766 - Predicting Neonatal Outcomes in the Presence of Heterogeneity: Lessons Learned from the Neocosur Network
Friday, April 24, 2026
5:30pm - 8:00pm ET
Publication Number: 1742.766
Cecilia Cocucci, Hospital Universitario Austral, Buenos Aires, Buenos Aires, Argentina; Sebastian Camerlingo, Austral, Buenos Aires, Buenos Aires, Argentina; Gabriel Musante, Hospital Universitario Austral, Pilar, Buenos Aires, Argentina
Neonatologist - Assistant Professor Biostatistics Hospital Universitario Austral Buenos Aires, Buenos Aires, Argentina
Background: In neonatal networks, between-center heterogeneity arises from both measurable case-mix differences and unmeasurable center-specific factors (practices, resources, organizational culture). Quality improvement (QI) initiatives rely on risk-adjusted models to benchmark NICU performance. While discrimination with AUC is routinely reported, calibration is rarely assessed, especially across subgroups. This masks a critical problem: models with excellent overall performance may systematically over- or under-predict mortality in specific populations, generating biased quality metrics and limiting center comparisons.
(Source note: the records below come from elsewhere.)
-- ==== Sys2Proof/Syntax.lean ====
section
/-! DEFINITION. The commands of the module: one constructor per row of the opcode table. -/
namespace Sys2Proof
open Machine
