-- ==== Sys2Proof/Machine/FirmwareState.lean ====
section
/-! DEFINITION. State of the firmware cores, their images, queues and dumps (15_firmware, 02 R71-R84). -/
namespace Sys2Proof.Machine

/-- 15 T15.13 STATE. -/
inductive CoreState where
  | off | running | frost | thawing | failed
deriving DecidableEq, Repr

/-- The header of a crash dump (15 T15.9); the sections' bytes are free values. -/
structure Dump where
  kind : Byte
  region : Byte
  cause : Byte
  slot : Byte
  version : W32
  tick : W48
  restarts : W16
  pc : W32
  length : W32
deriving DecidableEq, Repr

/-- A firmware core (15 T15.13, R487, R488). `loads`: (slot, ms) of the restarts of the last 60 s, newest first. -/
structure Core where
  state : CoreState := .off
  slot : Bool := false
  lastCause : BitVec 4 := 0
  loads : List (Bool × Nat) := []
  restarts : W16 := 0
  lastMs : W16 := 0
  dumpValid : Bool := false
  dump : Option Dump := none
  causeMs : Nat := 0
  waiting : Bool := false
  loadSlot : Bool := false
  commanded : Option Msg := none
  startMs : Nat := 0
deriving DecidableEq, Repr

/-- A message accepted into a core's queue (15 R479). -/
structure Queued where
  mbx : Nat
  msgId : W16
  msg : Msg
deriving DecidableEq, Repr

/-- One firmware image in the MMC's flash, as its header and body describe it (02 R72). -/
structure Image where
  version : W32
  svn : BitVec 6
  root : BitVec 2
  hash : BitVec 384
deriving DecidableEq, Repr

/-- The firmware of the module (15 T15.12-T15.15). Images: key 2 × (KIND − 1) + slot. -/
structure Firmware where
  sec : Core := {}
  pwr : Core := {}
  sch : Core := {}
  rcc : List (Nat × Core) := []
  minor : Byte := 0
  auth : BitVec 2 := 0
  mmcQuiesce : Bool := false
  wdogSec : W16 := 1000
  wdogPwr : W16 := 200
  wdogSch : W16 := 500
  wdogRcc : W16 := 200
  qSec : List Queued := []
  qPwr : List Queued := []
  qSch : List Queued := []
  qMmc : List Queued := []
  lastMbx : Nat := 15
  images : List (Nat × Image) := []
  lostSince : List (Nat × Nat) := []
deriving DecidableEq, Repr

/-- SEC's boot status (02 T2.14): 0 ROM, 1 VERIFY, 2 RUNNING, 3 BOOT_FAIL, 4 RESTARTING. -/
inductive BootState where
  | rom | verify | running | bootFail | restarting
deriving DecidableEq, Repr

/-- A weight-key slot that is occupied (02 R79). `bound`: the shared region of a shared slot; `counter`: of its gradient frames (12 R404). -/
structure KeySlot where
  keyId : W32
  key : BitVec 256
  bound : Nat
  counter : W64 := 0
deriving DecidableEq, Repr

/-- A grant (02 R62): right 0 READ, 1 PUBLISH. -/
structure Grant where
  shared : Nat
  grantee : Nat
  right : Nat
  base : W48
deriving DecidableEq, Repr

/-- A shared region (02 R61). -/
structure Shared where
  key : W16
  home : Option Nat
  pages : Nat
deriving DecidableEq, Repr

/-- SEC (02 R66, R71, R79, R84). Private slots: key 16 × partition + slot. -/
structure Sec where
  boot : BootState := .rom
  secSlot : Bool := false
  pwrSlot : Bool := false
  schSlot : Bool := false
  rccSlot : Bool := false
  fuseSvn : BitVec 6 := 0
  revoked : BitVec 4 := 0
  rootHash : List (BitVec 384) := []
  rootIndex : BitVec 2 := 0
  privLink : BitVec 2 := 0
  failCode : Byte := 0
  running : List (Nat × Image) := []
  privateKeys : List (Nat × KeySlot) := []
  sharedKeys : List (Nat × KeySlot) := []
  shared : List (Nat × Shared) := []
  grants : List Grant := []
  keyLoadFail : W64 := 0
  awaiting : Nat := 0
  awaitB : Bool := false
deriving DecidableEq, Repr

end Sys2Proof.Machine
end

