-- ==== Sys2Proof/Machine/MemState.lean ====
section
/-! DEFINITION. State of the fabric's transfers, of the memory tiers and of the weight slots
(09_wafer_fabric, 10_memory_tiers, 11_weights). -/
namespace Sys2Proof.Machine

/-- A place of 64 B-aligned bytes a transfer reads or writes (06 T6.20, 10 T10.9). -/
inductive Place where
  | sram (t addr : Nat)
  | slice (t off : Nat)
  | range (n addr : Nat)
deriving DecidableEq, Repr

/-- A mover transfer (05 R163, 06 R212-R216). `index`: of its instruction; `issued`: source pieces read or asked for; `gather`: pieces
read and not yet written, by destination offset (before compression by source offset); `overs`: where the output passes OUT_MAX. -/
structure Xfer where
  id : Nat
  t : Nat
  entry : Nat
  index : Nat
  fill : Option W64
  src : Place
  dsts : List Place
  rows : Nat
  rowLen : Nat
  sStride : Nat
  dStride : Nat
  comp : Option CompCfg
  issued : Nat := 0
  gather : List (Nat × Piece) := []
  packed : Bool := false
  lenWord : Nat := 0
  overs : Option Nat := none
  finished : Bool := false
deriving DecidableEq, Repr

/-- A packet that awaits its response (09 R280, T9.3). kind 1 WRITE, 2 READ, 3 WRITE_CAST; `off`: where its piece begins in the transfer. -/
structure Pkt where
  id : Nat
  xfer : Nat
  t : Nat
  part : Nat
  kind : Nat
  places : List Place
  off : Nat
  len : Nat
  piece : Piece
  /-- the response's STATUS; 5 the model's own: no page could be taken -/
  status : Nat := 0
  answered : Bool := false
  /-- lost on the way, by a link error; by a key check -/
  lost : Bool := false
  keyDropped : Bool := false
  /-- at its destination, waiting for a chunk -/
  waiting : Bool := false
deriving DecidableEq, Repr

/-- A page table entry (10 T10.2). `opage`: the object page; `chunks`: chunks present in the slot; `readSeq`: order of the last read. -/
structure Pte where
  back : Nat := 0
  pin : Bool := false
  lost : Bool := false
  ppa : Option Nat := none
  chunks : W32 := 0
  ref : Nat := 0
  opage : Nat := 0
  readSeq : Nat := 0
deriving DecidableEq, Repr

/-- An object (10 T10.3): first T2 block and count, or the server's location. -/
structure MemObj where
  tier : Nat
  pages : Nat
  server : W16
  loc : W64
  t2Bytes : Nat
  sealed' : Bool
  block : Nat
  blocks : Nat
deriving DecidableEq, Repr

/-- A page of a homed shared region that PUBLISH has written (10 R320). -/
structure SharedPage where
  ppa : Option Nat
  lost : Bool := false
deriving DecidableEq, Repr

/-- A chunk being fetched (10 R325-R336, 12 R400). `keep`: the page it fills; `cause`: 0 on time. -/
structure Fetch where
  key : ChunkKey
  n : Nat
  tier : Nat
  keep : Option Nat
  waiters : List Waiter
  port : Option Nat
  reqId : Nat
  sent : Bool
  cause : Nat
  failDec : Bool
  failChk : Bool
  relay : Bool
  busy : Bool
deriving DecidableEq, Repr

/-- A chunk that passed through, held for those that wait for it (10 R327). -/
structure Passed where
  key : ChunkKey
  data : List Byte
  waiters : List Waiter
deriving DecidableEq, Repr

/-- A relay assignment (11 T11.14). -/
structure Relay where
  sink : Bool
  group : Nat
  mcast : W16
  source : BitVec 18
  members : List W32
  start : W64
  period : W32
  length : W32
deriving DecidableEq, Repr

/-- A partition's share of the tiers (10 T10.14-T10.19). -/
structure PartMem where
  privateSlots : Nat := 32
  refused : Bool := false
  quotaT1 : Nat := 0xFFFFFF
  quotaT2 : Nat := 0
  quotaT3 : Nat := 0x7FFFFF
  pages : List (Nat × Pte) := []
  objs : List (Nat × MemObj) := []
  overs : BitVec 3 := 0
  timeoutMs : W16 := 1000
  t3DeadlineUs : W16 := 500
  stallUs : List (Nat × W64) := []
  stalls : List (Nat × W32) := []
  timeouts : List (Nat × W32) := []
  /-- since when at least one access has been stalled for a cause; the accesses stalled now with their causes -/
  stallSince : List (Nat × Nat) := []
  stalled : List (Waiter × Nat) := []
  reportAt : Option Nat := none
  reported : List (Nat × W64) := []
  fetched : W32 := 0
  discarded : W32 := 0
  passChunks : W32 := 0
  quotaFails : W32 := 0
  decryptFail : W16 := 0
  checkFail : W16 := 0
  t1Poisoned : W16 := 0
  lookupVa : W48 := 0
deriving DecidableEq, Repr

/-- How far a started operation has come: bytes, pages or entries done; its phase; a count for DETAIL; the first poisoned granule; pages it has made resident; the weight slot and segment it is at. -/
structure OpProg where
  pos : Nat := 0
  phase : Nat := 0
  count : Nat := 0
  poison : Option Nat := none
  pages : List Nat := []
  slot : Nat := 0
  seg : Nat := 0
deriving DecidableEq, Repr

/-- A segment of a weight set (11 T11.4). KIND 0 UNUSED, 1 WEIGHT, 2 GRADIENT; SRC 0 RANGE, 1 HOST, 2 BASE. -/
structure WSeg where
  kind : Nat
  src : Nat
  pin : Bool
  share : Bool
  well : Nat
  svcRow : Nat
  ec : Nat
  ty0 : Nat
  ty1 : Nat
  granules : Nat
  addr : Nat
  wport : Nat
  red : Nat
  server : W16
  keyId : W32
  destId : W64
deriving DecidableEq, Repr

/-- 11 T11.5. -/
inductive SlotState where
  | empty | building | ready | active | draining | inactive
deriving DecidableEq, Repr

/-- A weight slot (11 R358, T11.17). -/
structure WSlot where
  state : SlotState := .empty
  base : Nat := 0xFF
  gen : W32 := 0
  tag : W64 := 0
  segs : List WSeg := []
  baseEntries : List (Nat × Nat) := []
  pins : List Nat := []
deriving DecidableEq, Repr

/-- A pending SWAP (11 R371). WHEN 0 BATCH, 1 TICK, 2 NOW. -/
structure Swap where
  op : Nat
  target : Bool
  when' : Nat
  tick : W48
  fired : Bool := false
deriving DecidableEq, Repr

/-- A partition's weight block (11 T11.17-T11.20). -/
structure PartWgt where
  slots : List (Nat × WSlot) := []
  swap : Option Swap := none
  swaps : W32 := 0
  holdOpens : Bool := false
  batchObj : BitVec 15 := 0
  batchEn : Bool := false
  boundaries : W32 := 0
  errStream : BitVec 12 := 0
  errValid : Bool := false
  granules : W64 := 0
  aborts : W32 := 0
  lastStatus : Byte := 0
  engineUs : W32 := 0
  swapHoldNs : W32 := 0
  relayed : BitVec 24 := 0
  fallbacks : BitVec 20 := 0
  unsolicited : BitVec 20 := 0
  relays : List (Nat × Relay) := []
deriving DecidableEq, Repr

/-- The published table of a shared region (11 T11.12); entries (OFFSET, GRANULES, SOURCE_ID). -/
structure PubTable where
  valid : Bool := false
  publishing : Bool := false
  gen : W32 := 0
  tag : W64 := 0
  entries : List (Nat × Nat × Nat) := []
deriving DecidableEq, Repr

/-- An encrypted gradient frame held until its acknowledgment (12 R403). -/
structure GradFrame where
  reqId : Nat
  first : Nat
  data : List Byte
  busy : Bool := false
deriving DecidableEq, Repr

/-- A stream instance, weight or gradient (11 R366-R370, 12 R401). `rect`: rows ty0 … ty1 and columns x0 … x1 of its tree; `sent`: granules the
engine has sent; `units`: those some tile has not taken; `bad`, `gap`: (tile, granule) poisoned or lost there on the way; `prog`: per tile OPEN and
granules taken; `shut`: tiles that have the end marker; `fwd`: per tile the combined granules nobody has taken (none: empty). -/
structure Inst where
  id : Nat
  part : Nat
  op : Nat
  stream : Nat
  gradient : Bool
  slot : Bool
  gen : W32
  granules : Nat
  seg : WSeg
  base : Nat
  well : Nat
  ec : Nat
  row0 : Nat
  x0 : Nat
  x1 : Nat
  sent : Nat := 0
  units : List (Nat × Piece) := []
  bad : List (Nat × Nat) := []
  gap : List (Nat × Nat) := []
  prog : List (Nat × Nat) := []
  shut : List Nat := []
  failed : Option (Byte × W32) := none
  ended : Option (Byte × W32) := none
  fwd : List (Nat × List (Nat × Option Piece)) := []
  egress : List Piece := []
  combined : Nat := 0
  frames : List GradFrame := []
  frameCount : Nat := 0
  openReq : Nat := 0
  closeSent : Bool := false
  closeBusy : Bool := false
  packed : Bool := false
  done : Bool := false
deriving DecidableEq, Repr

/-- A STREAM action in progress (11 R366-R368). -/
structure StreamOp where
  op : Nat
  part : Nat
  next : Nat
  stop : Nat
  gen : W32 := 0
  status : Option (Byte × W32) := none
  halted : Bool := false
  /-- since when the next OPEN waits for engine room or route entries; since when it is held at a swap point -/
  waitSince : Option Nat := none
  heldSince : Option Nat := none
deriving DecidableEq, Repr

/-- A snapshot past its point (14 R467). Granules from `pos` up are pending; those of `captured` were copied ahead of a write. -/
structure Snap where
  op : Nat
  part : Nat
  src : Nat
  len : Nat
  pos : Nat := 0
  inSpec : Bool := false
  captured : List (Nat × Piece) := []
deriving DecidableEq, Repr

end Sys2Proof.Machine
end

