-- ==== Sys2Proof/Machine/PartitionState.lean ====
section
/-! DEFINITION. State of a partition (02_partitions_and_security, 03_host_rings). -/
namespace Sys2Proof.Machine

/-- 02 T2.2. -/
inductive PartState where
  | free | configuring | active | resetting | scrubbing
deriving DecidableEq, Repr

/-- A PART_RESIZE that has been accepted (02 R52). -/
structure Resize where
  rx0 : Nat
  ry0 : Nat
  w : Nat
  h : Nat
deriving DecidableEq, Repr

/-- A REVOKE with FORCE that waits for the end of its reset (02 R64). -/
structure ForcedRevoke where
  shared : Nat
  right : Nat
  msg : Msg
deriving DecidableEq, Repr

/-- A partition (02 T2.1, 03 T3.26-T3.29). -/
structure Partition where
  state : PartState := .free
  rx0 : Nat := 0
  ry0 : Nat := 0
  w : Nat := 0
  h : Nat := 0
  hostLink : Nat := 0
  key : W16 := 0
  syncBase : Nat := 0
  syncCount : Nat := 0
  powerGuaranteed : Bool := false
  resetStep : Nat := 0
  skipped : Nat := 0
  resize : Option Resize := none
  destroy : Option Msg := none
  waiting : List (Bool × Msg) := []
  revokes : List ForcedRevoke := []
  heldGrants : List Grant := []
  heldKeys : List (Nat × KeySlot) := []
  rings : List (Nat × Ring) := []
  rrRing : List (Nat × Nat) := []
  poolLimit : BitVec 13 := 4096
  admitted : W64 := 0
  completed : W64 := 0
  doorbellDrop : W64 := 0
  ep : Endpoint := {}
  pwr : PartPower := {}
  mirror : Mirror := {}
  late : W64 := 0
  mem : PartMem := {}
  wgt : PartWgt := {}
  col : PartCol := {}
deriving DecidableEq, Repr

end Sys2Proof.Machine
end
In heterogeneous networks, global performance can conceal subgroup miscalibration, affecting both benchmarking fairness and individual risk assessment Objective: To evaluate how network heterogeneity affects the validity of mortality predictions and quality comparisons across subgroups, and to illustrate its implications for bedside counseling and benchmarking in a multinational NICU network Design/Methods: We analyzed 13,983 VLBW infants (GA 23-32 weeks) born in 31 centers of the Neocosur Network (Argentina, Chile, Paraguay, Peru, Uruguay) from 2011-2023. Using only perinatal variables, we developed a LASSO logistic regression model to predict in-hospital death. Performance was evaluated using AUC, calibration intercept, and slope and heterogeneity via internal-external cross-validation (leave-one-country-out). Calibration was assessed globally and stratified by country, health system type, and GA categories. When miscalibrated, linear recalibration was applied Results: LASSO retained 12 predictors. The model showed excellent discrimination (AUC 0.86-0.89) and near-perfect global calibration after bootstrap validation (C=0.861; slope=0.995; intercept=-0.006). However, subgroup calibration revealed systematic bias: calibration-in-the-large ranged from -0.75 in Chile to +0.75 in Paraguay, and from -0.57 in public to +0.11 in private centers, with underprediction in extremely preterm infants and overprediction in more mature ones (Figure). After country-specific linear recalibration intercept reached ~0 and slope ~1 while AUC remained stable (0.86 [0.85-0.87])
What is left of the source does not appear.